Thursday, July 9, 2009

a mishmash of reactions to watching Saved!

  • I'm so tired of hearing people say "Hilary Faye". Can't they say "Hil" for short?
  • I suppose the naivete of the main character is meant to be funny, but I also find it sad that innocence isn't a working strategy for life.
  • Okay, the way the pastor uses "youth-speak" is great. Some forms and norms of communication are intended for differentiating social groups (e.g. by age). If someone is by definition excluded from a group, it doesn't matter how well he or she can adopt that group's language styles; he or she will just seem disturbing.
  • If someone experiences a vision and/or is struggling with a moral dilemma, bringing in other believers to help advise or interpret should be a given. This is partly why isolating yourself is discouraged.
  • Interesting choice in having one of the school's non-Christian outsiders also be a prickly rebel (and one who in actuality doesn't want to be expelled). For the movie to really portray judgmental attitudes as irrational, the outsider could have been a person who was in almost every way likable apart from being a non-Christian.

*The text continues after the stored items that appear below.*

-- ==== Sys2Proof/Laws/State.lean ====
section
/-! SUPPORT. The fields of State after each of its updates, one lemma per field per update. -/

namespace Sys2Proof.Machine

variable (s : State)

@[simp] theorem State.setRegs_regs (m : Memory) : (s.setRegs m).regs = m := rfl
@[simp] theorem State.setRegs_inbox (m : Memory) : (s.setRegs m).inbox = s.inbox := rfl
@[simp] theorem State.setRegs_pending (m : Memory) : (s.setRegs m).pending = s.pending := rfl
@[simp] theorem State.setRegs_delivered (m : Memory) : (s.setRegs m).delivered = s.delivered := rfl

@[simp] theorem State.answer_regs (r : Response) : (s.answer r).regs = s.regs := rfl
@[simp] theorem State.answer_inbox (r : Response) : (s.answer r).inbox = s.inbox := rfl
@[simp] theorem State.answer_pending (r : Response) : (s.answer r).pending = s.pending ++ [r] := rfl
@[simp] theorem State.answer_delivered (r : Response) : (s.answer r).delivered = s.delivered := rfl

@[simp] theorem State.respond_regs (c : Status) (d : Word64) : (s.respond c d).regs = s.regs := rfl
@[simp] theorem State.respond_inbox (c : Status) (d : Word64) : (s.respond c d).inbox = s.inbox := rfl
@[simp] theorem State.respond_pending (c : Status) (d : Word64) :
    (s.respond c d).pending = s.pending ++ [⟨c, d⟩] := rfl
@[simp] theorem State.respond_delivered (c : Status) (d : Word64) : (s.respond c d).delivered = s.delivered := rfl

@[simp] theorem State.illegalCommand_regs : s.illegalCommand.regs = s.regs := rfl
@[simp] theorem State.illegalCommand_inbox : s.illegalCommand.inbox = s.inbox := rfl
@[simp] theorem State.illegalCommand_pending : s.illegalCommand.pending = s.pending ++ [⟨.illegalCmd, 0⟩] := rfl
@[simp] theorem State.illegalCommand_delivered : s.illegalCommand.delivered = s.delivered := rfl

@[simp] theorem State.takeReset_regs : s.takeReset.regs = Memory.empty := rfl
@[simp] theorem State.takeReset_inbox : s.takeReset.inbox = s.inbox := rfl
@[simp] theorem State.takeReset_pending : s.takeReset.pending = [] := rfl
@[simp] theorem State.takeReset_delivered : s.takeReset.delivered = s.delivered := rfl

@[simp] theorem State.withInbox_regs (l : List PortEvent) : (s.withInbox l).regs = s.regs := rfl
@[simp] theorem State.withInbox_inbox (l : List PortEvent) : (s.withInbox l).inbox = l := rfl
@[simp] theorem State.withInbox_pending (l : List PortEvent) : (s.withInbox l).pending = s.pending := rfl
@[simp] theorem State.withInbox_delivered (l : List PortEvent) : (s.withInbox l).delivered = s.delivered := rfl

@[simp] theorem State.present_regs (cmds : List Instr) : (s.present cmds).regs = s.regs := rfl
@[simp] theorem State.present_inbox (cmds : List Instr) :
    (s.present cmds).inbox = s.inbox ++ cmds.map (fun i => .command (encode i)) := rfl
@[simp] theorem State.present_pending (cmds : List Instr) : (s.present cmds).pending = s.pending := rfl
@[simp] theorem State.present_delivered (cmds : List Instr) : (s.present cmds).delivered = s.delivered := rfl

@[simp] theorem State.clockEdge_regs (e : Edge) : (s.clockEdge e).regs = s.regs := rfl
@[simp] theorem State.clockEdge_inbox (e : Edge) : (s.clockEdge e).inbox = s.inbox ++ e.events := rfl
@[simp] theorem State.clockEdge_pending (e : Edge) : (s.clockEdge e).pending = s.pending := rfl
@[simp] theorem State.clockEdge_delivered (e : Edge) : (s.clockEdge e).delivered = s.delivered := rfl

@[simp] theorem State.withFetchWord_regs (n w : Nat) : (s.withFetchWord n w).regs = s.regs := rfl
@[simp] theorem State.withFetchWord_inbox (n w : Nat) :
    (s.withFetchWord n w).inbox = .command (tableWord n w) :: s.inbox := rfl
@[simp] theorem State.withFetchWord_pending (n w : Nat) : (s.withFetchWord n w).pending = s.pending := rfl
@[simp] theorem State.withFetchWord_delivered (n w : Nat) : (s.withFetchWord n w).delivered = s.delivered := rfl

@[simp] theorem State.deliver_regs : s.deliver.regs = s.regs := by
  unfold State.deliver; split <;> rfl
@[simp] theorem State.deliver_inbox : s.deliver.inbox = s.inbox := by
  unfold State.deliver; split <;> rfl
theorem State.deliver_nothing (h : s.pending = []) : s.deliver = s := by
  unfold State.deliver; rw [h]
theorem State.deliver_oldest {r : Response} {rest : List Response} (h : s.pending = r :: rest) :
    s.deliver = { s with pending := rest, delivered := s.delivered ++ [r.word] } := by
  unfold State.deliver; rw [h]

@[simp] theorem State.reset_regs : State.reset.regs = Memory.empty := rfl
@[simp] theorem State.reset_inbox : State.reset.inbox = [] := rfl
@[simp] theorem State.reset_pending : State.reset.pending = [] := rfl
@[simp] theorem State.reset_delivered : State.reset.delivered = [] := rfl

end Sys2Proof.Machine
end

But I suppose that making the outsider be defiant, mocking, etc. serves to underline just how much the outsider is "outside", and that this status is partly engineered by the outsider on purpose.

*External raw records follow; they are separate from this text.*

-- ==== Sys2Proof/Tests/Slice0.lean ====
section
/-! SUPPORT. Tests: expected results from the spec's worked examples and vectors (`95_test_vectors.md`, named in each
comment), the smoke tests of well-formedness, and for each statement with hypotheses a witness that meets them. -/

namespace Sys2Proof.Tests

open Sys2Proof Sys2Proof.Machine

/-! ### Well-formedness: a line with an operand out of range is refused (R70) -/

theorem test_wf_split_hash : (Line.split (2 ^ 64)).wellFormed = false := by decide
theorem test_wf_addhash_hash : (Line.addhash (2 ^ 64)).wellFormed = false := by decide
theorem test_wf_update_index : (Line.update 16384 0).wellFormed = false := by decide
theorem test_wf_update_value : (Line.update 0 256).wellFormed = false := by decide
theorem test_wf_rdreg_index : (Line.rdreg 16384).wellFormed = false := by decide
theorem test_wf_update_largest : (Line.update 16383 255).assemble = some (.update 16383 255) := by decide

/-! ### Decoding: words written out from R61, R63, R64 (section 2.6, W1 to W21) -/

theorem test_decode_nop : decode 0x000000000000000000 = .ok .nop := by rfl
theorem test_decode_clear : decode 0x010000000000000000 = .ok .clear := by rfl
theorem test_decode_split : decode 0x02FFFFFFFFFFFFFFFF = .ok (.split 0xFFFFFFFFFFFFFFFF) := by rfl
theorem test_decode_update : decode 0x030000000000FF3FFF = .ok (.update 16383 255) := by rfl
theorem test_decode_addhash : decode 0x04DEADBEEFCAFEBABE = .ok (.addhash 0xDEADBEEFCAFEBABE) := by rfl
theorem test_decode_estimate : decode 0x050000000000000000 = .ok .estimate := by rfl
theorem test_decode_rdreg : decode 0x060000000000003FFF = .ok (.rdreg 16383) := by rfl
theorem test_decode_rdalpha : decode 0x070000000000000000 = .ok .rdalpha := by rfl
theorem test_decode_W2 : decode 0x000000000000000001 = .error .mustBeZero := by rfl
theorem test_decode_W7 : decode 0x030000000000004000 = .error .mustBeZero := by rfl
theorem test_decode_W9 : decode 0x030000000001000000 = .error .mustBeZero := by rfl
theorem test_decode_W15 : decode 0x060000000000004000 = .error .mustBeZero := by rfl
theorem test_decode_W18 : decode 0x080000000000000000 = .error .reservedOpcode := by rfl
theorem test_decode_W21 : decode 0xFFFFFFFFFFFFFFFFFF = .error .reservedOpcode := by rfl
/-- The same numbering through the host's interface: bits above the row's are 0. -/
theorem test_decodeTableWord : decodeTableWord 72 0x030000000000070005 = some (.update 5 7) := by rfl
/-- No two rows of the opcode table share a word: where both masks look, the patterns differ. -/
theorem test_rows_disjoint :
    opcodeTable.Pairwise (fun a b => a.pattern &&& b.mask ≠ b.pattern &&& a.mask) := by decide

/-! ### One step of each command -/

/-- The state after one step. -/
def after (s : State) : State :=
  match step s with
  | .next t => t
  | .fault _ => s
  | .refused _ => s

/-- The start state of section 2.2, the word `w` presented: `reg[5] = 3`. -/
def start (w : Nat) : State := ({ State.reset with regs := [(5, 3)] }).withFetchWord 72 w
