-- ==== Sys2Proof/Syntax.lean ====
section
/-!
DEFINITION. The commands of the block: one constructor per row of the opcode table, with the operands the spec gives the row.
Core and Bench instructions carry the operand bits of their encoding (R99, R205).
-/

namespace Sys2Proof

/-- Who makes an access: the control complex, a host function, a core, a DMA queue 4n + q, or a Bench engine (R467). -/
inductive Who where
  | ctl
  | fn (f : Nat)
  | core (n : Nat)
  | dma (n : Nat)
  | bench (e : Nat)
  deriving DecidableEq, Repr

/-- A write of PCIe configuration space that has an effect (R399, R403, R406, R408, R410): MSI-X Enable, ATS Enable, PASID Enable, a resize
of BAR2 to 2^k GiB, entry to D3hot, Initiate Function Level Reset, or VF Enable with NumVFs. -/
inductive Cfg where
  | msixEnable (on : Bool)
  | ats (on : Bool)
  | pasid (on : Bool)
  | bar2Size (k : Nat)
  | d3hot
  | flr
  | vf (en : Bool) (num : Nat)
  deriving DecidableEq, Repr

/-- The arrays of a core that carry the scratchpad word's code beside the scratchpad (R242). -/
inductive SramArray where
  | weightBuffer | feeders | bundleCache | drainCarries
  deriving DecidableEq, Repr

/-- The word that an SRAM read takes (R242, R243): one of a scratchpad, by its address, or the word at a position of an array of a core, with
what the array holds there and whether it was corrected before and not written since. [DESIGN CHOICE: log 191] -/
inductive SramWord where
  | pad (a : Nat)
  | array (n : Nat) (k : SramArray) (pos : Nat) (word : W64) (again : Bool)
  deriving DecidableEq, Repr

/-- What a certificate chain carries (R434), as X.509 reads it: the bytes of its root, product-line and device certificates, the public key (modulus and exponent), part
number and serial number of its device certificate, and whether each certificate is signed under the one before it. -/
structure Chain where
  root : List Byte
  line : List Byte := []
  device : List Byte := []
  key : List Byte
  part : List Byte
  serial : W64
  signed : Bool
  deriving DecidableEq, Repr, Inhabited

/-- What the partner sends for link authentication (R436): whether its signature over both first messages verifies, and its certificate chain. -/
structure Peer where
  ok : Bool
  chain : Chain
  deriving DecidableEq, Repr, Inhabited

/-- A debug unlock token (R437): the serial number, the nonce and the scope that it carries, and whether its signature verifies. -/
structure Token where
  serial : W64
  nonce : BitVec 256 := 0
  scope : W64 := 0
  ok : Bool
  deriving DecidableEq, Repr, Inhabited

  • I appreciate that it shows people smoking to rebel. I've always thought the extreme edge of adolescent rebellion, people doing something forbidden because it's forbidden, has tinges of absurdity. A rebel doing something stupid just to rebel thereby illustrates that his or her actions are still motivated and activated by rules. It turns out to be another subtle way of being controlled and not thinking for oneself.

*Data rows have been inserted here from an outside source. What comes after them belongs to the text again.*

-- ==== Sys2Proof/Machine/Fn.lean ====
section
/-!
DEFINITION. The correctly rounded functions of R124 and the drain and VFN functions of R127. Each function is
evaluated in fixed point with 640 bits below the point, marked as inexact below that, and rounded once.
DEDUCED: the value so rounded is the one R124 asks for (the exact result is never that close to a rounding
boundary for a 24-bit operand; assumption 9).
-/

namespace Sys2Proof

/-- Fixed-point fraction bits of the function evaluation. [DEDUCED: log 9] -/
def fxP : Nat := 640

/-- ln 2 × 2^640, rounded down. -/
def ln2Fx : Nat := 0xb17217f7d1cf79abc9e3b39803f2f6af40f343267298b62d8a0d175b8baafa2be7b876206debac98559552fb4afa1b10ed2eae35c138214427573b291169b8253e96ca16224ae8c51acbda11317c387e

/-- Taylor series of e^r: sum of terms r^k / k!, from term k on, for r in fixed point. -/
def expSeries (r : Nat) : Nat → Nat → Nat → Nat
  | 0, _, _ => 0
  | fuel + 1, k, term => if term = 0 then 0 else term + expSeries r fuel (k + 1) (((term * r) >>> fxP) / k)

/-- e^x for x = i / 2^640: (mantissa in fixed point, power of two). -/
def expFx (i : Int) : Nat × Int :=
  let k := i / (ln2Fx : Int)
  let r := (i - k * ln2Fx).toNat
  (expSeries r 200 1 (1 <<< fxP), k)

/-- A finite number in fixed point (exact for FP32 values, whose bits end at 2^-149). -/
def toFx (neg : Bool) (m : Nat) (e : Int) : Int :=
  let j := e + fxP
  let v : Nat := if 0 ≤ j then m <<< j.toNat else m >>> (-j).toNat
  sgn neg v

/-- A positive fixed-point value times 2^k, as a quotient with a sticky bit below. -/
def fxRat (v : Nat) (k : Int) : Nat × Nat :=
  let d := dyad 1 k
  ((2 * v + 1) * d.1, (2 <<< fxP) * d.2)

/-- 2 atanh(z) by its odd series, z in fixed point: sum of 2 z^(2j+1) / (2j+1). -/
def atanhSeries (z2 : Nat) : Nat → Nat → Nat → Nat
  | 0, _, _ => 0
  | fuel + 1, n, t => if t = 0 then 0 else 2 * t / n + atanhSeries z2 fuel (n + 2) ((t * z2) >>> fxP)

/-- A quotient num / den (den > 0) in fixed point. -/
def fxDiv (num den : Nat) : Nat := (num <<< fxP) / den

/-- e^x (R124). -/
def fExp (edge : Bool) (a : Nat) : FRes :=
  match flDecode 23 a with
  | .nan => ⟨canonNan 23, {}⟩
  | .inf s => if s then ⟨0, {}⟩ else ⟨infBits 23 false, {}⟩
  | .fin s m e =>
    if m = 0 then ⟨127 <<< 23, {}⟩
    else if flCmp (.fin false m e) (.fin false 110 0) == .gt then
      (if s then roundRat 23 false 1 (1 <<< 400) edge else roundRat 23 false (1 <<< 400) 1 edge)
    else
      let v := expFx (toFx s m e); let q := fxRat v.1 v.2
      roundRat 23 false q.1 q.2 edge

/-- 2^x (R124); exact at an integer. -/
def fExp2 (edge : Bool) (a : Nat) : FRes :=
  match flDecode 23 a with
  | .nan => ⟨canonNan 23, {}⟩
  | .inf s => if s then ⟨0, {}⟩ else ⟨infBits 23 false, {}⟩
  | .fin s m e =>
    if flCmp (.fin false m e) (.fin false 160 0) == .gt then
      (if s then roundRat 23 false 1 (1 <<< 400) edge else roundRat 23 false (1 <<< 400) 1 edge)
    else
      let i := toFx s m e
      let k := i / ((1 <<< fxP : Nat) : Int)
      let f := (i - k * ((1 <<< fxP : Nat) : Int)).toNat
      if f = 0 then let d := dyad 1 k; roundRat 23 false d.1 d.2 edge
      else
        let v := expSeries ((f * ln2Fx) >>> fxP) 200 1 (1 <<< fxP)
        let q := fxRat v k
        roundRat 23 false q.1 q.2 edge

/-- log2 x (R124); exact at a power of two. -/
def fLog2 (edge : Bool) (a : Nat) : FRes :=
  match flDecode 23 a with
  | .nan => ⟨canonNan 23, {}⟩
  | .inf s => if s then ⟨canonNan 23, { nv := true }⟩ else ⟨infBits 23 false, {}⟩
  | .fin s m e =>
    if m = 0 then ⟨infBits 23 true, { dz := true }⟩
    else if s then ⟨canonNan 23, { nv := true }⟩
    else
      let l := m.log2
      let k : Int := e + l
      let top := 1 <<< l
      if m = top then flRound 23 edge (flOfInt k 0 false)
      else
        let z := fxDiv (m - top) (m + top)
        let ln := atanhSeries ((z * z) >>> fxP) 400 1 z
        let lg := fxDiv ln ln2Fx
        let t : Int := k * ((1 <<< fxP : Nat) : Int) + lg
        let q := fxRat t.natAbs 0
        roundRat 23 (decide (t < 0)) q.1 q.2 edge

/-- tanh x (R124). -/
def fTanh (edge : Bool) (a : Nat) : FRes :=
  match flDecode 23 a with
  | .nan => ⟨canonNan 23, {}⟩
  | .inf s => ⟨signBit 23 s + 127 <<< 23, {}⟩
  | .fin s m e =>
    if m = 0 then ⟨signBit 23 s, {}⟩
    else if flCmp (.fin false m e) (.fin false 20 0) == .gt then roundRat 23 s ((1 <<< 100) - 1) (1 <<< 100) edge
    else
      let v := expFx (2 * toFx false m e)
      let d := dyad 1 v.2
      let n := v.1 * d.1
      let one := (1 <<< fxP) * d.2
      roundRat 23 s (2 * (n - one) + 1) (2 * (n + one)) edge

/-- σ(x) = 1 ÷ (1 + e^-x) (R124). -/
def fSig (edge : Bool) (a : Nat) : FRes :=
  match flDecode 23 a with
  | .nan => ⟨canonNan 23, {}⟩
  | .inf s => if s then ⟨0, {}⟩ else ⟨127 <<< 23, {}⟩
  | .fin s m e =>
    if m = 0 then ⟨126 <<< 23, {}⟩
    else if flCmp (.fin false m e) (.fin false 200 0) == .gt then
      (if s then roundRat 23 false 1 (1 <<< 400) edge else roundRat 23 false ((1 <<< 100) - 1) (1 <<< 100) edge)
    else
      let v := expFx (toFx s m e)
      let d := dyad 1 v.2
      let n := v.1 * d.1
      let one := (1 <<< fxP) * d.2
      roundRat 23 false (2 * n + 1) (2 * (n + one)) edge

/-! The functions of the table "Function codes" (R127), each step rounding as the pseudocode writes it. -/

/-- A running FP32 computation that gathers flags. -/
structure FW where
  v : Nat
  fl : FlagSet := {}
  deriving DecidableEq, Repr

def FW.ofRes (r : FRes) : FW := ⟨r.bits, r.fl⟩

def fw1 (f : Nat → FRes) (a : FW) : FW := let r := f a.v; ⟨r.bits, a.fl.or r.fl⟩
/-- [DEDUCED: log 205] -/
def fw2 (f : Nat → Nat → FRes) (a b : FW) : FW := let r := f a.v b.v; ⟨r.bits, (a.fl.or b.fl).or r.fl⟩
def fw3 (f : Nat → Nat → Nat → FRes) (a b c : FW) : FW :=
  let r := f a.v b.v c.v; ⟨r.bits, ((a.fl.or b.fl).or c.fl).or r.fl⟩

def fOne : FW := ⟨0x3F800000, {}⟩
def fHalf : FW := ⟨0x3F000000, {}⟩
/-- c1 = fp32(0.044_715). -/
def fC1 : FW := ⟨(roundRat 23 false 44715 1000000 false).bits, {}⟩
/-- c3 = fp32(0.134_145). -/
def fC3 : FW := ⟨(roundRat 23 false 134145 1000000 false).bits, {}⟩
/-- kk = fp32(0.797_884_6). -/
def fKk : FW := ⟨(roundRat 23 false 7978846 10000000 false).bits, {}⟩

/-- The shared part of GELU-tanh: (z², t). -/
def geluT (ed : Bool) (z : FW) : FW × FW :=
  let a := fw2 (fMul 23 ed) z z
  let b := fw2 (fMul 23 ed) a z
  let t := fw1 (fTanh ed) (fw2 (fMul 23 ed) fKk (fw3 (fFma 23 ed false false) fC1 b z))
  (a, t)

/-- Whether a function code is in the table "Function codes" and accepted (R127). -/
def funcOk (code : Nat) : Bool :=
  [0x00, 0x01, 0x02, 0x03, 0x04, 0x05, 0x06, 0x11, 0x12, 0x13, 0x14, 0x15, 0x16, 0x21, 0x24, 0x25, 0x26].contains code

/-- A derivative code: it takes a saved operand. -/
def funcDeriv (code : Nat) : Bool := decide (0x10 ≤ code)

/-- x > 0 for an FP32 value; a NaN is not (R127). -/
def fPos (x : Nat) : Bool :=
  match flDecode 23 x with
  | .nan => false
  | .inf s => !s
  | .fin s m _ => !s && m != 0

/-- The functions of R127: z (or y) in x, and g. [DEDUCED: log 204] -/
def drainFn (ed : Bool) (code : Nat) (x g : Nat) : FW :=
  let z : FW := ⟨x, {}⟩
  let gg : FW := ⟨g, {}⟩
  let mul := fw2 (fMul 23 ed)
  let add := fw2 (fAdd 23 ed)
  let sub := fw2 (fSub 23 ed)
  let fma := fw3 (fFma 23 ed false false)
  let fnma := fw3 (fFma 23 ed true false)
  match code with
  | 0x01 => fw2 (fMinMax 23 true) z ⟨0, {}⟩
  | 0x02 => let p := geluT ed z; mul (mul fHalf z) (add fOne p.2)
  | 0x03 => mul z (fw1 (fSig ed) z)
  | 0x04 => fw1 (fSig ed) z
  | 0x05 => fw1 (fTanh ed) z
  | 0x06 => fw1 (fExp ed) z
  | 0x11 => if fPos x then gg else ⟨0, {}⟩
  | 0x21 => if fPos x then gg else ⟨0, {}⟩
  | 0x12 =>
    let p := geluT ed z
    let q := fnma p.2 p.2 fOne
    let h := mul fKk (fma fC3 p.1 fOne)
    let n := mul z (mul q h)
    mul gg (mul fHalf (add (add fOne p.2) n))
  | 0x13 => let s := fw1 (fSig ed) z; mul gg (mul s (fma z (sub fOne s) fOne))
  | 0x14 => let s := fw1 (fSig ed) z; mul gg (mul s (sub fOne s))
  | 0x24 => mul gg (mul z (sub fOne z))
  | 0x15 => let t := fw1 (fTanh ed) z; mul gg (fnma t t fOne)
  | 0x25 => mul gg (fnma z z fOne)
  | 0x16 => mul gg (fw1 (fExp ed) z)
  | 0x26 => mul gg z
  | _ => z

end Sys2Proof
end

  • Good idea: evangelism to avert the eternal damnation of sinners like us. Bad idea: evangelism that isn't heartfelt, is by-the-numbers, and is so heavy-handed that it doesn't reach a person at a point of need.
  • Y'know, private religious institutions, even schools, have the constitutional right to accept and reject participants for religious reasons. It's quite debatable whether the religious should remove themselves out of public society and instead isolate themselves into a self-selected alternative culture, but it's their right if they so choose. Sometimes I've heard Christians describe their childhoods as existing in a "Christian bubble" in which the "outside world" is kept safely at a distance. The undeniable problem is that the bubble prevents/dissaudes Christians from applying the gospel where it's needed most. It's notable that during his exceedling brief ministry, Jesus didn't "stay put" and wait for people to come to him.
  • One of the more improbable aspects of the storyline is the fertility level involved.
  • Oooo, the movie used some music from Jesus Christ Superstar. That'll now be in my head for a couple of weeks. I'm thankful it wasn't the "always thought that I'd be a disciple..."
  • Tolerance is tolerance, and plain meanspiritedness is meanspiritedness. Yet it seems to me that it's at least partially a "two way street". Feuds escalate when people keep deciding to strike back instead of being the "bigger person" who defuses the situation by loving enemies and reaching out in a way that could be vulnerable.
  • It can't be repeated enough: of faith, hope, and love, the greatest is love. The two summary commands are loving God and loving people. Christians who see their beliefs as a set of social customs - don't do this, do volunteer there - and not as a transforming of self into a mold out of which lovable actions "overflow", are living a deficient Christianity. To state the obvious, one of Hil's primary missteps is that she doesn't practice the habits of examining her own motives and of empathizing with those she encounters.
  • The communal correction of a fellow brother or sister (for we are all adopted in) can appear harsh. However, it exposes the lie that deep love is continually pleasant or blind. Allowing someone you care for to self-destruct is indifference, not love.
  • Odd how the movie shows someone immediately going through a full-blown crisis of belief at the first hint of confusion or dissatisfaction. The more common experience is people realizing that they must accept some of their questions going unanswered, and keep steady. As I've read somewhere, it makes no difference what you profess, atheist or not: you'll have moments of serious doubt.
  • The scenes between the pastor and the mother are sooooo infuriating. Look at all the pretty red flags each of them ignores! And if there's no physical contact, there's no need to worry! Puh-leaze. Examine your emotions, you simpletons. How can we dare to face God until we understand and reveal our true face even to ourselves?
  • The pastor facilely explaining his circumstances as a divine judgment, and the mother's priceless response, are well done. A major peeve of mine is Christians who twist all they see into an egocentric picture of divine intervention.
  • Nice ending, although the attempts to bar people from the prom are strange since my impression of those functions is that they're generally pretty loose and open-ended. On the other hand, letting in the people who broke specific rules in order to attend is a clear-cut example of awarding bad behavior, no?